**Dataset entries**.
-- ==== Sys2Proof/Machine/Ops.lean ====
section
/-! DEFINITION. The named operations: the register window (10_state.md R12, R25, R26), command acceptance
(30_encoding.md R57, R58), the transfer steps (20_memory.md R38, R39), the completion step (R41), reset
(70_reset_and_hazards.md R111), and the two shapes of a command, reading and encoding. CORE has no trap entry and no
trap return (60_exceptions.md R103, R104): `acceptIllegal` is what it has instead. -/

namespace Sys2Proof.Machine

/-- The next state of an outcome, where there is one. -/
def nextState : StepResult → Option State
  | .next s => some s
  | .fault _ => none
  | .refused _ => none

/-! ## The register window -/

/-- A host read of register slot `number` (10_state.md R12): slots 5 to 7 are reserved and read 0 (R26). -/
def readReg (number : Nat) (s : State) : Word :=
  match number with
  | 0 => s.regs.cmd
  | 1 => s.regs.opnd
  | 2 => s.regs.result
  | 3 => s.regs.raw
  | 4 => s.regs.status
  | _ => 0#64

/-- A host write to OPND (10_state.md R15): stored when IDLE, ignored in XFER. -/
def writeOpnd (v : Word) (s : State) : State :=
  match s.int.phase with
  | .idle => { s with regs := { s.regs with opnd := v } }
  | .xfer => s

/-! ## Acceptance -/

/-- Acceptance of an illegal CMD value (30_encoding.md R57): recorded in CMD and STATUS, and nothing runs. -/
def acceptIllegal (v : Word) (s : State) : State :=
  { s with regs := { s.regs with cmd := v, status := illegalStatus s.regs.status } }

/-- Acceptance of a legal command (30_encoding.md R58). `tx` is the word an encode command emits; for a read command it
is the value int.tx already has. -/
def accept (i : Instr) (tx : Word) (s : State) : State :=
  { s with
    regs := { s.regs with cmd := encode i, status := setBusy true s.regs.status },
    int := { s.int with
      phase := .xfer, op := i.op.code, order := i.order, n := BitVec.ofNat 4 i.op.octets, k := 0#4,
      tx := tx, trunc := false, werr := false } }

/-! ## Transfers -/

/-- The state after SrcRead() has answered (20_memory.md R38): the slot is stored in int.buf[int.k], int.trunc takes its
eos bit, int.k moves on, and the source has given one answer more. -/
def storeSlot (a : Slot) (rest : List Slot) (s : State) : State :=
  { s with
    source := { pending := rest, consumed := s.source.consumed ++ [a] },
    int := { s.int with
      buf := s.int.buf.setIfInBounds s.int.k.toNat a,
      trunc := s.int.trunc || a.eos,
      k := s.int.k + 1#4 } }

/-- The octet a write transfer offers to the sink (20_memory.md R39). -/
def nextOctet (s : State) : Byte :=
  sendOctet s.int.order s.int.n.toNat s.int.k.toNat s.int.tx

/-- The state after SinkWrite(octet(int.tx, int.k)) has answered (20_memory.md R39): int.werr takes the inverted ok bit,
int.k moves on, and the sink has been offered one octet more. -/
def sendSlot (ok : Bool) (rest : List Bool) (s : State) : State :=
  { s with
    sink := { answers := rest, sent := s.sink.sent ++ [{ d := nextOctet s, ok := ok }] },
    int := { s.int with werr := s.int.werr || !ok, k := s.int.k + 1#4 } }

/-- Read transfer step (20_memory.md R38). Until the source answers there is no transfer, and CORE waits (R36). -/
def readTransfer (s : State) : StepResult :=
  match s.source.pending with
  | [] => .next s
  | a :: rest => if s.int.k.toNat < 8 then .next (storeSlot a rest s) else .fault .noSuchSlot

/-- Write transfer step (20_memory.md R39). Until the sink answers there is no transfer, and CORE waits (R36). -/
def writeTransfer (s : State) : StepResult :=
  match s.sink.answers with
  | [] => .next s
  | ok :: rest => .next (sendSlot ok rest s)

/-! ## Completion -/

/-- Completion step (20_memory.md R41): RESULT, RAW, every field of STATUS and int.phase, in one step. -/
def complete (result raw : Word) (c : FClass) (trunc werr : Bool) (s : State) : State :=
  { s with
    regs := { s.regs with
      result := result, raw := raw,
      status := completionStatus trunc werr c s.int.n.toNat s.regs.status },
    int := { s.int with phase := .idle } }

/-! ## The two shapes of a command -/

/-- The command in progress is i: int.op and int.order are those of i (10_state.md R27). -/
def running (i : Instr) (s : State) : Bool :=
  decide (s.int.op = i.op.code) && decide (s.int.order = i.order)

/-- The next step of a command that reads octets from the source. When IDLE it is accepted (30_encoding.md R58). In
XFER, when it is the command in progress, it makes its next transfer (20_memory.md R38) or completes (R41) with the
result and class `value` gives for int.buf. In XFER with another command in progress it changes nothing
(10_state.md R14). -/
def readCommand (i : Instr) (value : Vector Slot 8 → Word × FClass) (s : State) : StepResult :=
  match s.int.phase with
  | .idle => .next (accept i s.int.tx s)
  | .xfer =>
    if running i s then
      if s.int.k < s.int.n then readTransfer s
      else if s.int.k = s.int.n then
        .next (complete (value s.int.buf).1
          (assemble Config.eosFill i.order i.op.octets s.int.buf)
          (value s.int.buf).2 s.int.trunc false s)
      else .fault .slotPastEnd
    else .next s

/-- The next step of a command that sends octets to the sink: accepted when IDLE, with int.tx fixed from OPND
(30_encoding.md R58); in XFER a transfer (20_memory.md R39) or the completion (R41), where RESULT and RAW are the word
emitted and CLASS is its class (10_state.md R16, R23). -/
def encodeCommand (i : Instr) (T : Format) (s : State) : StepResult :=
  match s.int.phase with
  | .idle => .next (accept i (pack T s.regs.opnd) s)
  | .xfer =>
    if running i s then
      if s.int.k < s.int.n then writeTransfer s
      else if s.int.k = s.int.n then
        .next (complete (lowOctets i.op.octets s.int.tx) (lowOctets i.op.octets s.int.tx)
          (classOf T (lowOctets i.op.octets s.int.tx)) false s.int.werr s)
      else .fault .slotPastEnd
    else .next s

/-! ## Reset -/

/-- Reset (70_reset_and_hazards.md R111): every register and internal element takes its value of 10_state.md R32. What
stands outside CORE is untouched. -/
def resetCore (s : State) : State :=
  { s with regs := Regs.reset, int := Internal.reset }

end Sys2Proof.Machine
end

==

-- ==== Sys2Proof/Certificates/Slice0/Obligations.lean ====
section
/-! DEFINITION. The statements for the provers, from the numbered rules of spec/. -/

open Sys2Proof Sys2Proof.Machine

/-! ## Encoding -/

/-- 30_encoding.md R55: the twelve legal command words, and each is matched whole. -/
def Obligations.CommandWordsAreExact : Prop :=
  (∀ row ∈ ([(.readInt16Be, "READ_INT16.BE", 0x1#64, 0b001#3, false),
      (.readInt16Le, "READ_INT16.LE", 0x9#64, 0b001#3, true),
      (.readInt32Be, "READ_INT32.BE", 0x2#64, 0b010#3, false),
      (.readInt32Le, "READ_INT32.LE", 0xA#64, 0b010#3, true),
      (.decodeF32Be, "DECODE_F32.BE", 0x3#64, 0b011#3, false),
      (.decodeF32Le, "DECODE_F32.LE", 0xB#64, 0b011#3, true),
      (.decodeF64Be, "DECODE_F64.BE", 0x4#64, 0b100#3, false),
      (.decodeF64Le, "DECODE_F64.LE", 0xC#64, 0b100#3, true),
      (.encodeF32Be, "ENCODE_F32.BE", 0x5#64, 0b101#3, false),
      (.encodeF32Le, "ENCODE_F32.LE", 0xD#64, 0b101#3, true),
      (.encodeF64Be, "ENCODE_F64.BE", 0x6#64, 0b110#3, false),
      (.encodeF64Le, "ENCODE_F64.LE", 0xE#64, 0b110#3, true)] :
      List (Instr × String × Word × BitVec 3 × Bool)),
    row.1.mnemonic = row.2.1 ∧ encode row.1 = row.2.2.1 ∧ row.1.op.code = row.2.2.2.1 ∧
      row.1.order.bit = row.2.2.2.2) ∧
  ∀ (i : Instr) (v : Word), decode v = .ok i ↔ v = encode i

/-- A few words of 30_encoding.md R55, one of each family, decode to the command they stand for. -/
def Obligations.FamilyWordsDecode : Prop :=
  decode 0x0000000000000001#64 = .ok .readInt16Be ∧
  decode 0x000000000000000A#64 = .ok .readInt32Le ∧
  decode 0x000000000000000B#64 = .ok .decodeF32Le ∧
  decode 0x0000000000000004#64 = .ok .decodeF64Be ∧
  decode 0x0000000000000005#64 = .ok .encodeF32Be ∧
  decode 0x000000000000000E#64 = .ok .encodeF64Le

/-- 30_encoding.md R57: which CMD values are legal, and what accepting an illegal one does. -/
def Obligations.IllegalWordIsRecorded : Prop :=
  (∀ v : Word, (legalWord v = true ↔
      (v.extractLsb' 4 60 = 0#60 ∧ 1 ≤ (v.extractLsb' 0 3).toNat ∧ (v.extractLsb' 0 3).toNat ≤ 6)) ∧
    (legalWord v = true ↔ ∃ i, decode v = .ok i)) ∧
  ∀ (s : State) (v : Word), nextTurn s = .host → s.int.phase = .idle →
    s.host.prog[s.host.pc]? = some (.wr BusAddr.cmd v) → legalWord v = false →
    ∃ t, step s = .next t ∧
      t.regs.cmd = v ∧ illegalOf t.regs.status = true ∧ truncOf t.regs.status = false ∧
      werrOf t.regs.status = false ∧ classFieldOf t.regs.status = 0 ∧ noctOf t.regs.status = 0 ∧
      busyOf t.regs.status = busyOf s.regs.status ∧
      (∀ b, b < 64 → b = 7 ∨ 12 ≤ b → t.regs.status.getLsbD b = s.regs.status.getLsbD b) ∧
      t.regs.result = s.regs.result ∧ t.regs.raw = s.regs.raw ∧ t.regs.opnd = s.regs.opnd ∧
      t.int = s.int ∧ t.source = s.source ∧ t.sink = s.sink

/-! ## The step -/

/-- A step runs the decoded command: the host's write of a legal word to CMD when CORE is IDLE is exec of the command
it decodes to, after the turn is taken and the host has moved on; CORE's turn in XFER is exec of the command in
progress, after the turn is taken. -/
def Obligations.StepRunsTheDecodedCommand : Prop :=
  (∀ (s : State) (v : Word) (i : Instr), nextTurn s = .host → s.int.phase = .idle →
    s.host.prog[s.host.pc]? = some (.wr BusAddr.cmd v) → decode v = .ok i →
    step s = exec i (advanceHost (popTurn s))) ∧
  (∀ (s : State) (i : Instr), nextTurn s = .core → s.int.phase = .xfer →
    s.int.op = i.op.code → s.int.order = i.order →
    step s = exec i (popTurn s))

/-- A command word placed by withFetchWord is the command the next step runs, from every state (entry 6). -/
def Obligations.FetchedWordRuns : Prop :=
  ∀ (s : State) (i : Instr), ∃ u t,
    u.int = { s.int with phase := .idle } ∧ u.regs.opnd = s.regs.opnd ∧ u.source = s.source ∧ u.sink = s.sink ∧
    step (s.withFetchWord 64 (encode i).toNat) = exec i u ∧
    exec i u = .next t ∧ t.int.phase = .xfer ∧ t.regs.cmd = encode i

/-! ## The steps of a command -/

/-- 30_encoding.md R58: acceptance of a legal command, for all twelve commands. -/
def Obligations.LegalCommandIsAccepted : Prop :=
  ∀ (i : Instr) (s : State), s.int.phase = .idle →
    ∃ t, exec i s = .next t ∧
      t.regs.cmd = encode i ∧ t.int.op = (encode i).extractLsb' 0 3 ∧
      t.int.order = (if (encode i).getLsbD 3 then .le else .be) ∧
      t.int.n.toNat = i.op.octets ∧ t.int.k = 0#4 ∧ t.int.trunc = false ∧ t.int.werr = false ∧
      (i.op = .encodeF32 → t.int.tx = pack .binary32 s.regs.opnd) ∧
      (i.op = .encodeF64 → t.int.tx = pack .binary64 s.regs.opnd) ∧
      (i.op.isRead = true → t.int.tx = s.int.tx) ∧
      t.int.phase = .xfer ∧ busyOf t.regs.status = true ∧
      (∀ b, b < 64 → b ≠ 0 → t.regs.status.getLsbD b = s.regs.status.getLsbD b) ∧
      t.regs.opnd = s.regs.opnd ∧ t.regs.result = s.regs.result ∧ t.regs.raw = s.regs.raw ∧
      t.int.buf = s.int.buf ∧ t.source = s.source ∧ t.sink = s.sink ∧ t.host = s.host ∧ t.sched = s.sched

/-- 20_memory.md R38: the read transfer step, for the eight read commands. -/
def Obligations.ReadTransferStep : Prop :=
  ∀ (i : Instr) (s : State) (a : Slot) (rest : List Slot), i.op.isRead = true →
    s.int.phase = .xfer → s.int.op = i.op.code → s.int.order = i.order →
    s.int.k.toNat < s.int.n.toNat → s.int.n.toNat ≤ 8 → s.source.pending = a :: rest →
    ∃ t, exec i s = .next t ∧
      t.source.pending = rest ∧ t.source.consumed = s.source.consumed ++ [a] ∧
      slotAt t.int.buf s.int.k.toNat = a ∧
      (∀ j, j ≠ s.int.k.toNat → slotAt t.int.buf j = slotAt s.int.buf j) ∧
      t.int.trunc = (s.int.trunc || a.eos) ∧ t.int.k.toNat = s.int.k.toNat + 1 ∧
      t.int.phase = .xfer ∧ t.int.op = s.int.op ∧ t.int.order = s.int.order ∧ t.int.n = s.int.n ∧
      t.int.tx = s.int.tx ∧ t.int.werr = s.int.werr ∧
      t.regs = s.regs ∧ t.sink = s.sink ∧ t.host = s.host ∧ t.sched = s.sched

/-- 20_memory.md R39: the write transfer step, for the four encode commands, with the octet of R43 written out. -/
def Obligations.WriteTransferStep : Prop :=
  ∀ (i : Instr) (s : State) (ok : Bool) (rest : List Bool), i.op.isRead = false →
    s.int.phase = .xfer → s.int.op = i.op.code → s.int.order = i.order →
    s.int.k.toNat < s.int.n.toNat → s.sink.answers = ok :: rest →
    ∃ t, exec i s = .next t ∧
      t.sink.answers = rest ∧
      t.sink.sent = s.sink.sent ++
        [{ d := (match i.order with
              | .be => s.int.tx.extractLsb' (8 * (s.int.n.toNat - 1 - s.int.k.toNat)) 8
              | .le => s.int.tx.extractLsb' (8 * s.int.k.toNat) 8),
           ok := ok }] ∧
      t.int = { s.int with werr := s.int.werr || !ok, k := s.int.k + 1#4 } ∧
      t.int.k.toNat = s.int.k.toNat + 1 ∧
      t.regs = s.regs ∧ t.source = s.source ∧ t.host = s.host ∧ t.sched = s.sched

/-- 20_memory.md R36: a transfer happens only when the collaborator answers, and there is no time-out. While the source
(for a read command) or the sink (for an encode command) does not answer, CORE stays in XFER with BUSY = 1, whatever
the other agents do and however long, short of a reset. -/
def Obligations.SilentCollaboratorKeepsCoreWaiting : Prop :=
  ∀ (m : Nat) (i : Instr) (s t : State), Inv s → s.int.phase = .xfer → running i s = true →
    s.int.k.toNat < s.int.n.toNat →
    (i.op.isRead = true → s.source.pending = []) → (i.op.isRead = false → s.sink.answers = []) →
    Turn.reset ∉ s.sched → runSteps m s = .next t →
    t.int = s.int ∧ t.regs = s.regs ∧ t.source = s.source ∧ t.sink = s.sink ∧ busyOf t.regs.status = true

--

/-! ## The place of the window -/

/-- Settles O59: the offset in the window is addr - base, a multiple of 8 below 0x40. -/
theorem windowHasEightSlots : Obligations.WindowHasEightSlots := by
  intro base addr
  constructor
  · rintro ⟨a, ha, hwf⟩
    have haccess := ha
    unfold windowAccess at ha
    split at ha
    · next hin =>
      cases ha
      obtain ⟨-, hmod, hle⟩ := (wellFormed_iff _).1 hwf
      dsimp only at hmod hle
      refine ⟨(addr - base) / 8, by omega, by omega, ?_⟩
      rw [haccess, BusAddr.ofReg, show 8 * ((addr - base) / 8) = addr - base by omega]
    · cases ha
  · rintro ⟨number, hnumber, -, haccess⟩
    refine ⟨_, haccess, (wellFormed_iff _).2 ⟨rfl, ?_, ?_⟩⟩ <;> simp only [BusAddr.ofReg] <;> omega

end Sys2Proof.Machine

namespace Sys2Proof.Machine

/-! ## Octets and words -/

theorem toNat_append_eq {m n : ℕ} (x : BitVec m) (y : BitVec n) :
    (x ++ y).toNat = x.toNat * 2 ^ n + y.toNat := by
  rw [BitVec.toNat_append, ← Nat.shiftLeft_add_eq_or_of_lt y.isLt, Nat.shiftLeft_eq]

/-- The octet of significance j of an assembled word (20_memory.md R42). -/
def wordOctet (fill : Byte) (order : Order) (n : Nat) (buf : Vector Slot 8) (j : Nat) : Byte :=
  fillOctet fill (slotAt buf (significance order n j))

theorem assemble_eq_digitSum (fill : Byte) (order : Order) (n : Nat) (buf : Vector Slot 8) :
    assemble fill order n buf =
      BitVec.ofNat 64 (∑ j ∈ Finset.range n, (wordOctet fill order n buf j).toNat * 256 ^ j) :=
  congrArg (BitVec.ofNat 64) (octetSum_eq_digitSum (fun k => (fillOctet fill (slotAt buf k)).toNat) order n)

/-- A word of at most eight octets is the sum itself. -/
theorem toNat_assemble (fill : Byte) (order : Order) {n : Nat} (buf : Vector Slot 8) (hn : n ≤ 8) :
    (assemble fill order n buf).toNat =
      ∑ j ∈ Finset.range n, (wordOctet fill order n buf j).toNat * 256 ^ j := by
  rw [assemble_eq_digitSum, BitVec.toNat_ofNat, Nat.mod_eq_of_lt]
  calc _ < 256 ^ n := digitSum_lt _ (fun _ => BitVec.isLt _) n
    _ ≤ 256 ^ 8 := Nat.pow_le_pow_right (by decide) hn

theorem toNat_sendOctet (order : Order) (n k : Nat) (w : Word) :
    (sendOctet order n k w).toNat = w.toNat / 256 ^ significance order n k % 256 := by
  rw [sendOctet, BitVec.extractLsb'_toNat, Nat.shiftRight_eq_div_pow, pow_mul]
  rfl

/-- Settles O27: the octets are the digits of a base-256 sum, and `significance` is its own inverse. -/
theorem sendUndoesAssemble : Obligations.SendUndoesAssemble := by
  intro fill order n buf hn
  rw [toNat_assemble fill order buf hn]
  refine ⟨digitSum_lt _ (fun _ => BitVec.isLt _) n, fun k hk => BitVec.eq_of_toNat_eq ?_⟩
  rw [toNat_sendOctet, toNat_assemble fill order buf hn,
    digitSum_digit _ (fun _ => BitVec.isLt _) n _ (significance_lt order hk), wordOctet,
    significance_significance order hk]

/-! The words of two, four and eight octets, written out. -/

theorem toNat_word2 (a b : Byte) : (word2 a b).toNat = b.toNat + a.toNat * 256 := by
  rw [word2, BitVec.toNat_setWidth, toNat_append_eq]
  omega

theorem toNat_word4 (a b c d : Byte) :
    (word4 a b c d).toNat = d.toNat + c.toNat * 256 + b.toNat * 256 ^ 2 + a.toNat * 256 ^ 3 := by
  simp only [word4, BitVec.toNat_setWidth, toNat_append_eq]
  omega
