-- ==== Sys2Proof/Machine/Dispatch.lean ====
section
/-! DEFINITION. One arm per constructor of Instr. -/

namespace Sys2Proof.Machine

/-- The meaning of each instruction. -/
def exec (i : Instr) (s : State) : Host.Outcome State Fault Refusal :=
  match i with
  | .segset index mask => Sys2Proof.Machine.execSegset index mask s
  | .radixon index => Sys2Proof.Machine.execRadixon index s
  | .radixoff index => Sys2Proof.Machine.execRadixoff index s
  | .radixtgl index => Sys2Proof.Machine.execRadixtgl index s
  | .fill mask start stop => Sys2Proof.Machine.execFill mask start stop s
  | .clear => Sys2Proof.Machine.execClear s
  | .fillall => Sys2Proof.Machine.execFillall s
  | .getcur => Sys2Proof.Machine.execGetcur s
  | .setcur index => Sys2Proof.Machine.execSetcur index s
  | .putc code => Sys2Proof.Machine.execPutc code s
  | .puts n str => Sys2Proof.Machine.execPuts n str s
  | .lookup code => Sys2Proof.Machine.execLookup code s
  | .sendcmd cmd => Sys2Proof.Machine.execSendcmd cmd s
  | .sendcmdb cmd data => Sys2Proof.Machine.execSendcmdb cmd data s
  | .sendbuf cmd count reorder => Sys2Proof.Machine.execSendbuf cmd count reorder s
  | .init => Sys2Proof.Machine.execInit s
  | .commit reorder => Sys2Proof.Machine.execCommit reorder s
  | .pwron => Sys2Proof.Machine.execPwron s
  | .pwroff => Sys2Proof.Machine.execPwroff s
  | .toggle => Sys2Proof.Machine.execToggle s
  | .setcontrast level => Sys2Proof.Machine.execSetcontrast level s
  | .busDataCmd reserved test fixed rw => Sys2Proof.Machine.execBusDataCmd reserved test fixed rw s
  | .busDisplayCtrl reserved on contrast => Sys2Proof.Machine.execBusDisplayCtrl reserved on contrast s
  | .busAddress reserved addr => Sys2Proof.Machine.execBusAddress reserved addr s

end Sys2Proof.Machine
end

**Activity**.
If a line of the data holds the string "there", count it. Then state the total and nothing more.

**Solved exercise**.
4